## ABOUT THIS TASK
Where does the string "hGroup" appear in the records? Copy every line that contains it.

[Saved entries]
Content starts

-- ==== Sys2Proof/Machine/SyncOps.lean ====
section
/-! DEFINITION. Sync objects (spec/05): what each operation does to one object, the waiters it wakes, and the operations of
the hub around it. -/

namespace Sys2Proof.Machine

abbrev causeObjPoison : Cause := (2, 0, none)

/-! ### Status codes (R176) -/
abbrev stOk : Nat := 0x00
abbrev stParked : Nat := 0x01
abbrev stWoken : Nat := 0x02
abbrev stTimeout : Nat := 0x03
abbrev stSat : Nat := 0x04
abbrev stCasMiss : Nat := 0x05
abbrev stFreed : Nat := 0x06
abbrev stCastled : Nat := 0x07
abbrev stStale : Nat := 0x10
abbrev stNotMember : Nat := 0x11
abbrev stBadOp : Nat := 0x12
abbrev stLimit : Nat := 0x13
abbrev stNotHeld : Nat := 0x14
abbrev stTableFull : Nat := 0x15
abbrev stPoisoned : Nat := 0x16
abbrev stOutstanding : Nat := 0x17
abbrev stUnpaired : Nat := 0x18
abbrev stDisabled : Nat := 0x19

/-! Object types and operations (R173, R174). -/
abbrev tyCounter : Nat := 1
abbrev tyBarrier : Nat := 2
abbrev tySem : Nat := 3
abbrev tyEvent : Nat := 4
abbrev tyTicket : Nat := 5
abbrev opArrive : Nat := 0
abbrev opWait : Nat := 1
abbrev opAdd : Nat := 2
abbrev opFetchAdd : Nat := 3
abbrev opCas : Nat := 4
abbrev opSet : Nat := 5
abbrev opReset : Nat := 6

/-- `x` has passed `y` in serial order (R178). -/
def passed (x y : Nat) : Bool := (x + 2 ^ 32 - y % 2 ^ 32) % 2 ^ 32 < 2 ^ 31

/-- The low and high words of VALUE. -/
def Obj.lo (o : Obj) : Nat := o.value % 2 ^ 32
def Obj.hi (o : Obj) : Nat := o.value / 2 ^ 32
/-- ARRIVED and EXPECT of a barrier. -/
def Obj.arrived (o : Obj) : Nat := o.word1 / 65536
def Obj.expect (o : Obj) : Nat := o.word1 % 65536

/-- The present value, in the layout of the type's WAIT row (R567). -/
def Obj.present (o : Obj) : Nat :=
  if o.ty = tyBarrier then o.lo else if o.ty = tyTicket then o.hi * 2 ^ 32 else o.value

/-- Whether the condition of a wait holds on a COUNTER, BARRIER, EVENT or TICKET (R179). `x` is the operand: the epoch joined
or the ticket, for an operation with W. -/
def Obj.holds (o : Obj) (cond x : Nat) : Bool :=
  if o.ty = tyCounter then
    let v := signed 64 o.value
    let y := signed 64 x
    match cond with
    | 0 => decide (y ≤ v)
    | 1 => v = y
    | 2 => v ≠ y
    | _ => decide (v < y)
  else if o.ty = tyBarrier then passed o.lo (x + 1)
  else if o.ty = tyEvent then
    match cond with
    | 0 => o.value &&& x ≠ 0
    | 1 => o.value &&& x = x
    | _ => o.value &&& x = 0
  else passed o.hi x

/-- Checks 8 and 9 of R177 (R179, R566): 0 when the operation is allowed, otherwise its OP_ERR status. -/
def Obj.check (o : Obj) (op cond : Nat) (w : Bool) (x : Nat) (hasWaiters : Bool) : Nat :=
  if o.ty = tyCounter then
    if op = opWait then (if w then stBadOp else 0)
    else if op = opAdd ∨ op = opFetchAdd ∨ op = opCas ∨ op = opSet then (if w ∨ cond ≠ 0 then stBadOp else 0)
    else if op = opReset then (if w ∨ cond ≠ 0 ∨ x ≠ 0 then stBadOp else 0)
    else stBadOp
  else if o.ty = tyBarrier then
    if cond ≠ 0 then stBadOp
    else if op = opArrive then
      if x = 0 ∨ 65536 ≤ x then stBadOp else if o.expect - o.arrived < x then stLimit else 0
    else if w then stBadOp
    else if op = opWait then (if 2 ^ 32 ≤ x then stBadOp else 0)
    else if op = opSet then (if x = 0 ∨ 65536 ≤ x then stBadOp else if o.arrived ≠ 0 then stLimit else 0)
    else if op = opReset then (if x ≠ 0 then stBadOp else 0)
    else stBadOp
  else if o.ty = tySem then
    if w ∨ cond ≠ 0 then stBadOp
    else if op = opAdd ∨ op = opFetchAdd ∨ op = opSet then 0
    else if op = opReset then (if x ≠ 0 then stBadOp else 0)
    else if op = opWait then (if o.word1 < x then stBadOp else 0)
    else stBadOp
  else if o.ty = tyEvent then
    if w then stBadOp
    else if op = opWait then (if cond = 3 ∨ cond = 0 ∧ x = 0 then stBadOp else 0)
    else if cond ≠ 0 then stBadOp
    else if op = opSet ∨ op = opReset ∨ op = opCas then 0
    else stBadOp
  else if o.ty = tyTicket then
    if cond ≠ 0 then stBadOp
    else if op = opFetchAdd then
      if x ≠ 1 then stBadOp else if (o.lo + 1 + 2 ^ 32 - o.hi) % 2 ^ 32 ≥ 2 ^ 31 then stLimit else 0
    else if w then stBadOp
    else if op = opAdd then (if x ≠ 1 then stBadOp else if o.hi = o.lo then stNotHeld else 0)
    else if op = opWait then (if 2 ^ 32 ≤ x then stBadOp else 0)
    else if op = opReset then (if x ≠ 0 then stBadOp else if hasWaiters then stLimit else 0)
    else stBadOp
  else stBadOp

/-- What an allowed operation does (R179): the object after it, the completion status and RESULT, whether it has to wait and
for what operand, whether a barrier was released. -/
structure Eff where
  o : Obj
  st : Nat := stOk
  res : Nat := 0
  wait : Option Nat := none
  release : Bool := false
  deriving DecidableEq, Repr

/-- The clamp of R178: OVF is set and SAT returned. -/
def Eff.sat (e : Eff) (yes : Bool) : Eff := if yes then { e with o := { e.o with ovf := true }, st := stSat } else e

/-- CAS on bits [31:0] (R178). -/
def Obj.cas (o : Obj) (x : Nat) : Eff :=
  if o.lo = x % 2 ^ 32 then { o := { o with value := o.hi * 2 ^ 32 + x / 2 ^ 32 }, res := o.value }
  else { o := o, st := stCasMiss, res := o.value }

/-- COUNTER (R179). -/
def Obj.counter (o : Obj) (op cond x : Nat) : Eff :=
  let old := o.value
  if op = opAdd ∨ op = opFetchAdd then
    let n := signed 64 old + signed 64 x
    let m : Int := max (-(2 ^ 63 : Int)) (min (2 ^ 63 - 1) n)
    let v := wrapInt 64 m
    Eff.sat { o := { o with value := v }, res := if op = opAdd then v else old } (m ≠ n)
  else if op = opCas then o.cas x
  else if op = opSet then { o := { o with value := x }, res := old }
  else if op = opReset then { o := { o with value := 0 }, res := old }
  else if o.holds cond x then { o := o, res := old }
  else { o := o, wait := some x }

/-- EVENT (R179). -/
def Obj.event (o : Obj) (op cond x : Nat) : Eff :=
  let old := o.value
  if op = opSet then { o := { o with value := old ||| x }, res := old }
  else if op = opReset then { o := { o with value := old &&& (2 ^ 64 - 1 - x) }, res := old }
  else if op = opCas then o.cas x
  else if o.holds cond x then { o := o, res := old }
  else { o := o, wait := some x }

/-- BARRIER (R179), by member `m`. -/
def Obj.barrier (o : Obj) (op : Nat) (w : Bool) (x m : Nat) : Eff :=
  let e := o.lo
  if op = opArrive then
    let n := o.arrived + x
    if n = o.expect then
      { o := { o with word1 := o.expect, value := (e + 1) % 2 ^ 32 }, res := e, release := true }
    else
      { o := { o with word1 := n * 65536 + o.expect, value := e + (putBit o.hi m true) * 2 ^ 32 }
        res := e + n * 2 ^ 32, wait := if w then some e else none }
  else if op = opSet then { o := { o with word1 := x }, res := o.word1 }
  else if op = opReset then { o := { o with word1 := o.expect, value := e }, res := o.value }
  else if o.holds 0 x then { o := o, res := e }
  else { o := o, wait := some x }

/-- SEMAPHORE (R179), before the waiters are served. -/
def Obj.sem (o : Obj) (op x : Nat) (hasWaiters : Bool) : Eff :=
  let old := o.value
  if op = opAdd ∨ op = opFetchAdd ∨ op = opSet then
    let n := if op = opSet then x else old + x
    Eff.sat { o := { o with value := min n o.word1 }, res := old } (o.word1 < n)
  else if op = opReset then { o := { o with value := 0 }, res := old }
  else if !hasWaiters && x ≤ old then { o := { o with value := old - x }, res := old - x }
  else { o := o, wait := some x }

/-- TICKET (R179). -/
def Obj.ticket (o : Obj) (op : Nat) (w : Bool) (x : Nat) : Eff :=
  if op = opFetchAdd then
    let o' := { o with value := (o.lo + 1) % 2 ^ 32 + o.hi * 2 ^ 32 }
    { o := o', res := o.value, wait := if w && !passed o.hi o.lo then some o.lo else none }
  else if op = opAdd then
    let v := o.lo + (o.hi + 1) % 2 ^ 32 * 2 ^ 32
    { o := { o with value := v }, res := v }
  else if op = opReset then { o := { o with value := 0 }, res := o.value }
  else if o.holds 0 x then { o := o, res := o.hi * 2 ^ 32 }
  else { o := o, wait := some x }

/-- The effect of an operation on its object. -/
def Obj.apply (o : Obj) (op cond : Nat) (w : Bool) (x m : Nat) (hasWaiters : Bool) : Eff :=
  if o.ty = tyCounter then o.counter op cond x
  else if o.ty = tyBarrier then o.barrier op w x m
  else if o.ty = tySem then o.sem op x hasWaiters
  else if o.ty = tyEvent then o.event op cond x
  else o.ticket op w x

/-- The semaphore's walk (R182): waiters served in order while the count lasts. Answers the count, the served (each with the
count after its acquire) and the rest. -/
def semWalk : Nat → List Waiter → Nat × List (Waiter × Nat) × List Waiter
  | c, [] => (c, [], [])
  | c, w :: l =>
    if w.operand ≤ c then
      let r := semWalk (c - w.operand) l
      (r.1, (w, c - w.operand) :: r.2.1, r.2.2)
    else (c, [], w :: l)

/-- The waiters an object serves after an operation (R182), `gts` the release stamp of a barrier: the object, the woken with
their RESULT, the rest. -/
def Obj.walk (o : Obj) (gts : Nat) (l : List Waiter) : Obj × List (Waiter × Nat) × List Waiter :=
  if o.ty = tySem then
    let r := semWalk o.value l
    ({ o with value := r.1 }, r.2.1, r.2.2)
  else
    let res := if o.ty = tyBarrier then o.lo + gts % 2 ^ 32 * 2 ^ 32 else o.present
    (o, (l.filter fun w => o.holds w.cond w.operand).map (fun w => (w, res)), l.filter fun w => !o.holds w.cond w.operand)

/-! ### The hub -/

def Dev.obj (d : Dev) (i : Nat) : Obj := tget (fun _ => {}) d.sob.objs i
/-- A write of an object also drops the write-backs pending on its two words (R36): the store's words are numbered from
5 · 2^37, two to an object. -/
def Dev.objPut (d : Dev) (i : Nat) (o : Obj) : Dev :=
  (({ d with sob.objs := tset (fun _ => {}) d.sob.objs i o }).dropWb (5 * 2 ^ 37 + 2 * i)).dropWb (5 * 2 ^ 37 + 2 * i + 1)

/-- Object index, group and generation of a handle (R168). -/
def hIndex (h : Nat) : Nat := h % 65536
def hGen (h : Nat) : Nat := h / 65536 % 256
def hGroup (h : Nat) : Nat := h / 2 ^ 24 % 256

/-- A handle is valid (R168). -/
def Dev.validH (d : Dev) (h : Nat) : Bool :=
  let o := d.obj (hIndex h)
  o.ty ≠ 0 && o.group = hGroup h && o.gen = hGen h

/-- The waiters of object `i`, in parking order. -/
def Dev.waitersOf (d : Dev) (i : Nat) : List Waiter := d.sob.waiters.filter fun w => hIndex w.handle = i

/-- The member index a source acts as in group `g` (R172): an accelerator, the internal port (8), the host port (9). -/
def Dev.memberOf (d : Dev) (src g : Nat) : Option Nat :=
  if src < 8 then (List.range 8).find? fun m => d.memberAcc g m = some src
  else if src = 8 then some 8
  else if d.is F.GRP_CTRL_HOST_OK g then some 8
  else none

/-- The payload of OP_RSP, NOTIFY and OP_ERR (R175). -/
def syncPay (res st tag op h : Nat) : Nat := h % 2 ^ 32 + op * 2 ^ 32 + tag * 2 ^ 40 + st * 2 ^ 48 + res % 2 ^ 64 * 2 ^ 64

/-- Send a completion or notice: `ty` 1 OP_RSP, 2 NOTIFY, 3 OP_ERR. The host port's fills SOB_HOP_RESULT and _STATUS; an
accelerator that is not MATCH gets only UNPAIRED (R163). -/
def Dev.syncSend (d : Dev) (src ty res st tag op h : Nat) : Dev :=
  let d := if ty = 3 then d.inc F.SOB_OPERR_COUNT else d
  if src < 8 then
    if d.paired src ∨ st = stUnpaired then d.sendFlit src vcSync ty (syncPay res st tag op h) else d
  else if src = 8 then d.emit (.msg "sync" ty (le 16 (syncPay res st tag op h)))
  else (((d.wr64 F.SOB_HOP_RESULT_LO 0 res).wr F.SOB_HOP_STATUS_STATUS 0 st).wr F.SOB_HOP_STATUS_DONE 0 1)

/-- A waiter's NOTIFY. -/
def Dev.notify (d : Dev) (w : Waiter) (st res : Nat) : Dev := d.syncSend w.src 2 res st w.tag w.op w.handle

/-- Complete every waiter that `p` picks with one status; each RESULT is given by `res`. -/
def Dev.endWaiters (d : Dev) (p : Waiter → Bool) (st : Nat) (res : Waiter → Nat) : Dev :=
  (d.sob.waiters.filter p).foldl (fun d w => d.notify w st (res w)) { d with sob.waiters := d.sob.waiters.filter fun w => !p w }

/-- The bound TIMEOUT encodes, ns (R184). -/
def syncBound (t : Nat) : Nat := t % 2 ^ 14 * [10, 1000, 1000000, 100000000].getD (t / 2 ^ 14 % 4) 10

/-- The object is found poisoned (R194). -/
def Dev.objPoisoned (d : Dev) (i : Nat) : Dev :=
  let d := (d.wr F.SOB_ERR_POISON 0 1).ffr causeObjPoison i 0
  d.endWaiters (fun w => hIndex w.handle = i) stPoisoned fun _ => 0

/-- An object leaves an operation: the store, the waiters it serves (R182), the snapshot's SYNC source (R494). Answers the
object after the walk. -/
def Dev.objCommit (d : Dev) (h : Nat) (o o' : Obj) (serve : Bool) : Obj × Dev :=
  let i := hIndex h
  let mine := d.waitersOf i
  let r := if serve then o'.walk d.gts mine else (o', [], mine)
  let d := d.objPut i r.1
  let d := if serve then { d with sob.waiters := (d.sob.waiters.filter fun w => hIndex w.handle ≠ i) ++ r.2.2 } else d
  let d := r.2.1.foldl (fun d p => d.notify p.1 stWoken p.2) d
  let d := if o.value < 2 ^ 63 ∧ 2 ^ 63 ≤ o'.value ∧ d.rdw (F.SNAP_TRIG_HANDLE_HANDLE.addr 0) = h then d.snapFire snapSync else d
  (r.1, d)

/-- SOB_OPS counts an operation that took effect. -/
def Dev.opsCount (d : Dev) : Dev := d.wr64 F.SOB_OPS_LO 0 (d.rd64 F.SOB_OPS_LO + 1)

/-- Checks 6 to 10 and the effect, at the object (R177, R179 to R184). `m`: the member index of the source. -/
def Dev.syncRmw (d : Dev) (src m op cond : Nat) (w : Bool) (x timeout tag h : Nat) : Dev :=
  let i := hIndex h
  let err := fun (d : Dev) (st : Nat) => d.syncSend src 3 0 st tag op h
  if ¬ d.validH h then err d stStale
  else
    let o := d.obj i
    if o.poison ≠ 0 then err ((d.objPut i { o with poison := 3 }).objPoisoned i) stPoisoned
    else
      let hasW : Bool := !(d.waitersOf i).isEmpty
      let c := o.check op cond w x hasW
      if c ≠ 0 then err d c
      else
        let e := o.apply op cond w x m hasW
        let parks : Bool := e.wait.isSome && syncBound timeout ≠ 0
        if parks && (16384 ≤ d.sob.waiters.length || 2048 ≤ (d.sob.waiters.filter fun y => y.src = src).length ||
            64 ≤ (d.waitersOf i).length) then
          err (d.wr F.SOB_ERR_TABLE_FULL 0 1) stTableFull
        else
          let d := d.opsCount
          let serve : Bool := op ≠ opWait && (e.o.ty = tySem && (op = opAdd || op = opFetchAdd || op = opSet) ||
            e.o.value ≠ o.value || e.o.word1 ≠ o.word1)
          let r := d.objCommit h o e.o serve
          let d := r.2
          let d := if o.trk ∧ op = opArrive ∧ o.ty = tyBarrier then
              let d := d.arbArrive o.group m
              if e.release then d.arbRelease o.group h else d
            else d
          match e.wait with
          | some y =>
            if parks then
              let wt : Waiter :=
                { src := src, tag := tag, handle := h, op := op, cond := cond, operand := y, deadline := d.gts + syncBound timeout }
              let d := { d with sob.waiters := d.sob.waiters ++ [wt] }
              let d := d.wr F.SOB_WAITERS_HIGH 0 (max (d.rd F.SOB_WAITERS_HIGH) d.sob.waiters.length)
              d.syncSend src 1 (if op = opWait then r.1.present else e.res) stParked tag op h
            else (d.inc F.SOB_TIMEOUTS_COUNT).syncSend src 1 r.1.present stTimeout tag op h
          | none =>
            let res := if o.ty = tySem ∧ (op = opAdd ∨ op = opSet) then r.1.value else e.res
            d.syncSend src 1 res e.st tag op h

Content ends
Content starts

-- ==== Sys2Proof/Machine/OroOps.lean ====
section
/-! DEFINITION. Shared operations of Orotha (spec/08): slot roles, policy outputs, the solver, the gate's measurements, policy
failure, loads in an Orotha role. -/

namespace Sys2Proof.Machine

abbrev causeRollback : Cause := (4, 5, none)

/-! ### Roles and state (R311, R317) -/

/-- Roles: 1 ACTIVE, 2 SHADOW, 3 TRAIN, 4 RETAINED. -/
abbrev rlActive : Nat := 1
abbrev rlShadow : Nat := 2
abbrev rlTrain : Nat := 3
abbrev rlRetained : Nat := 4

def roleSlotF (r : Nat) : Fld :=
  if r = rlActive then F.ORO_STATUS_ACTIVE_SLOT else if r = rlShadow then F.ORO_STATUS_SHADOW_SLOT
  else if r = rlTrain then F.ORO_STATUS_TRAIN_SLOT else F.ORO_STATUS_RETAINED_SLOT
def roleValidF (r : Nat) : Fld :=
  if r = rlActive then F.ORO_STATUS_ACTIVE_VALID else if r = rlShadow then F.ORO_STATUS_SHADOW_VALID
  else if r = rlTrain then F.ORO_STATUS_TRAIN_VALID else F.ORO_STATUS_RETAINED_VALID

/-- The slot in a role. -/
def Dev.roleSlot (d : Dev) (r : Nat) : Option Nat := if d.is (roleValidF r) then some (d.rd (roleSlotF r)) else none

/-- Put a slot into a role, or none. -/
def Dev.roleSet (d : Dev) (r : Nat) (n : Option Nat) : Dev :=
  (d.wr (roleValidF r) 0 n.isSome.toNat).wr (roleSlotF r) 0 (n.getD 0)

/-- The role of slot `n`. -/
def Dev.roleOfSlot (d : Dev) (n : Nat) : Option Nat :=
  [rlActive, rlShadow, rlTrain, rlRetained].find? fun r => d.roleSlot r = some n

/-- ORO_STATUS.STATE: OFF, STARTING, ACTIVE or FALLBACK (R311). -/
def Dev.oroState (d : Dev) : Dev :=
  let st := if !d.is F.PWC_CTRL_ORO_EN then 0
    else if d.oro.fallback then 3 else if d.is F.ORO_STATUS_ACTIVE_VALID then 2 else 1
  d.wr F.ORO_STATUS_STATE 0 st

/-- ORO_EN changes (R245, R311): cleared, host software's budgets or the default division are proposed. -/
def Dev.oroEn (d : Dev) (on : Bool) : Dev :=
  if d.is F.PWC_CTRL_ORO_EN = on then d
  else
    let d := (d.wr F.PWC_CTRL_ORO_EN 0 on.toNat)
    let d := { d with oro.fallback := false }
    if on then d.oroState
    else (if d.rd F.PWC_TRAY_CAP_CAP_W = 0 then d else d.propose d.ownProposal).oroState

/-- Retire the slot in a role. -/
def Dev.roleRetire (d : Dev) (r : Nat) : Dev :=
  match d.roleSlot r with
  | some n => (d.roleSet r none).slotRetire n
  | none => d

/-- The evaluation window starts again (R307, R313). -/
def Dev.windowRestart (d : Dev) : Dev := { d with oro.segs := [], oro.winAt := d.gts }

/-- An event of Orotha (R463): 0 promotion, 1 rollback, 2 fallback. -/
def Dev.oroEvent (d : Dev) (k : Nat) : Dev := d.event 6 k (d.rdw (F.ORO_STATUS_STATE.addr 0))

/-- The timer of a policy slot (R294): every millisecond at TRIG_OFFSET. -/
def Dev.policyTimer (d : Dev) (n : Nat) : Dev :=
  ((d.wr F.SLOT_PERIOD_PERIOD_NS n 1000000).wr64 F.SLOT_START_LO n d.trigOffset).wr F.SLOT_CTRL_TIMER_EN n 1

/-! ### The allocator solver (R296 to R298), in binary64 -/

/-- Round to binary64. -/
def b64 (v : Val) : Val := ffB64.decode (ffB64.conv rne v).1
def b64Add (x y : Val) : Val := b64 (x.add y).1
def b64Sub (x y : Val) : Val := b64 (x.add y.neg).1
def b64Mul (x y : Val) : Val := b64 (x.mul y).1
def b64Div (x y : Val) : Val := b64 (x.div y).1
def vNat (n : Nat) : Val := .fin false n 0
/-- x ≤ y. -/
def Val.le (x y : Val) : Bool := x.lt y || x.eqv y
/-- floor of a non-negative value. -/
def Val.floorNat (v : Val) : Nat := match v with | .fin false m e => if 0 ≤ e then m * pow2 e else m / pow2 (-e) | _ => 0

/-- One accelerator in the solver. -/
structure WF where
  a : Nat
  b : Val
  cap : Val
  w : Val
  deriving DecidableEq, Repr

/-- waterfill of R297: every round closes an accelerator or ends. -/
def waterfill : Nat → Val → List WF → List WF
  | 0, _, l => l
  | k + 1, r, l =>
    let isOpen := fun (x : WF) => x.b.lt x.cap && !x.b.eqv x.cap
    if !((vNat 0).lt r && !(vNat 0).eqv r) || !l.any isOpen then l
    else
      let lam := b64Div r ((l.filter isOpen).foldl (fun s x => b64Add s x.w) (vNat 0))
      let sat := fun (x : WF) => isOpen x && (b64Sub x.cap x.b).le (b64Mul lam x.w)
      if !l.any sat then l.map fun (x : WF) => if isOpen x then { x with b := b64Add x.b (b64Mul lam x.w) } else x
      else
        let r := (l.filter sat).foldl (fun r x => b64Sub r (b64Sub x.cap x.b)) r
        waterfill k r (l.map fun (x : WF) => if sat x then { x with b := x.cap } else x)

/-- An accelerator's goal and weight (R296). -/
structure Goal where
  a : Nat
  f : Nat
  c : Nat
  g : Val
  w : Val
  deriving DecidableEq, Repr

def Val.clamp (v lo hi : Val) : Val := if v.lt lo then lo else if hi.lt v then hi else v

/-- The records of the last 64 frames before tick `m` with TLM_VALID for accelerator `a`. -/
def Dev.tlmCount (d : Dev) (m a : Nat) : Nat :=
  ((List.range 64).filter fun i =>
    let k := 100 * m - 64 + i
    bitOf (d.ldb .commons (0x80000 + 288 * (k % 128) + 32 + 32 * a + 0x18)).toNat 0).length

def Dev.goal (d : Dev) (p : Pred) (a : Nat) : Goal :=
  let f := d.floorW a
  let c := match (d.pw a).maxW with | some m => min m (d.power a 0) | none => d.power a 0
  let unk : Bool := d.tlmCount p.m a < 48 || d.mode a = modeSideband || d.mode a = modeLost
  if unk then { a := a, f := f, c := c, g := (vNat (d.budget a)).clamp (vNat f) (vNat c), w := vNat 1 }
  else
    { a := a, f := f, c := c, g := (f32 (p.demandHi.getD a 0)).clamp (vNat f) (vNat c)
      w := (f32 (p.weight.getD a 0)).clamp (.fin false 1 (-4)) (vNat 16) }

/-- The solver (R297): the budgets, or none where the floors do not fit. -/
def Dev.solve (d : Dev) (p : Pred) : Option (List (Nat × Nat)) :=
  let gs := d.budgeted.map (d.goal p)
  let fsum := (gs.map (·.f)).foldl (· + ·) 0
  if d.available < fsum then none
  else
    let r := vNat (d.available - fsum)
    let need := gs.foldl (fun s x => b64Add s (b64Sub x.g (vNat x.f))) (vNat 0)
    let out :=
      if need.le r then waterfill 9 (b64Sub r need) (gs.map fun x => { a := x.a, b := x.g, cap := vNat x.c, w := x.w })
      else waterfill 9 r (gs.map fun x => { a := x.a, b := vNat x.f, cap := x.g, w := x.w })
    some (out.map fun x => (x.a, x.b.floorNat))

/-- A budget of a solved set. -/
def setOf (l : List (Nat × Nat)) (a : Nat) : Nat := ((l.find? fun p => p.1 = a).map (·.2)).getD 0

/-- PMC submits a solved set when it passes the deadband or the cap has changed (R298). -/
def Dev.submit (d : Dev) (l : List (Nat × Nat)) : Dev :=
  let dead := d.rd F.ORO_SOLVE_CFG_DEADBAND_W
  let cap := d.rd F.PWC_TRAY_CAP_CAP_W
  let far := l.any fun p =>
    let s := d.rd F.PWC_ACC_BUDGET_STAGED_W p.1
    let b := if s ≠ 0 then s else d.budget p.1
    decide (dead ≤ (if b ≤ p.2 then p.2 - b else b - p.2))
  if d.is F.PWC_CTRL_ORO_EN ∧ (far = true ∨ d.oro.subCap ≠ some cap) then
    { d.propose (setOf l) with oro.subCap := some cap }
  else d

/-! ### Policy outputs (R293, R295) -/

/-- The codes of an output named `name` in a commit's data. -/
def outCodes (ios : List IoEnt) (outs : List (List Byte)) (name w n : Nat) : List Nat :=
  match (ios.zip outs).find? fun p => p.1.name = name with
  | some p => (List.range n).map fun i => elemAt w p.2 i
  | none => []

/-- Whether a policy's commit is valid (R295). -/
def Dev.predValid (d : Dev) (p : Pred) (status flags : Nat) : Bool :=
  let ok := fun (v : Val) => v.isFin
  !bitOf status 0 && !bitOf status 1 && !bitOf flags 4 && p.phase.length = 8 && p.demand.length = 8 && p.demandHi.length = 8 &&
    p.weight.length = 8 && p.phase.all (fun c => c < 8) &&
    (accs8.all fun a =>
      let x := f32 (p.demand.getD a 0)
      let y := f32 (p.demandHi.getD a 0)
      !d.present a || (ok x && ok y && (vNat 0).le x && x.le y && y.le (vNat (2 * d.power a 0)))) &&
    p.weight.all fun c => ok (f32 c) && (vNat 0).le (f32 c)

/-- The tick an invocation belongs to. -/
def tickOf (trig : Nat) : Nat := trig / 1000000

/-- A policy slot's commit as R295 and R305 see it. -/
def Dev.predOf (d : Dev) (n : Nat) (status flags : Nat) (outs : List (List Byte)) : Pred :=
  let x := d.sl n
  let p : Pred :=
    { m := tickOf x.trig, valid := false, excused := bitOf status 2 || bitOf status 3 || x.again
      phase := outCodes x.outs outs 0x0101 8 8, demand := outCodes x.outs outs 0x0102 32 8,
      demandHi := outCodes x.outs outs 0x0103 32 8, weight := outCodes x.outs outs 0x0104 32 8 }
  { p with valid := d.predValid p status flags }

Content ends

## SOLUTION
def hGroup (h : Nat) : Nat := h / 2 ^ 24 % 256
  o.ty ≠ 0 && o.group = hGroup h && o.gen = hGen h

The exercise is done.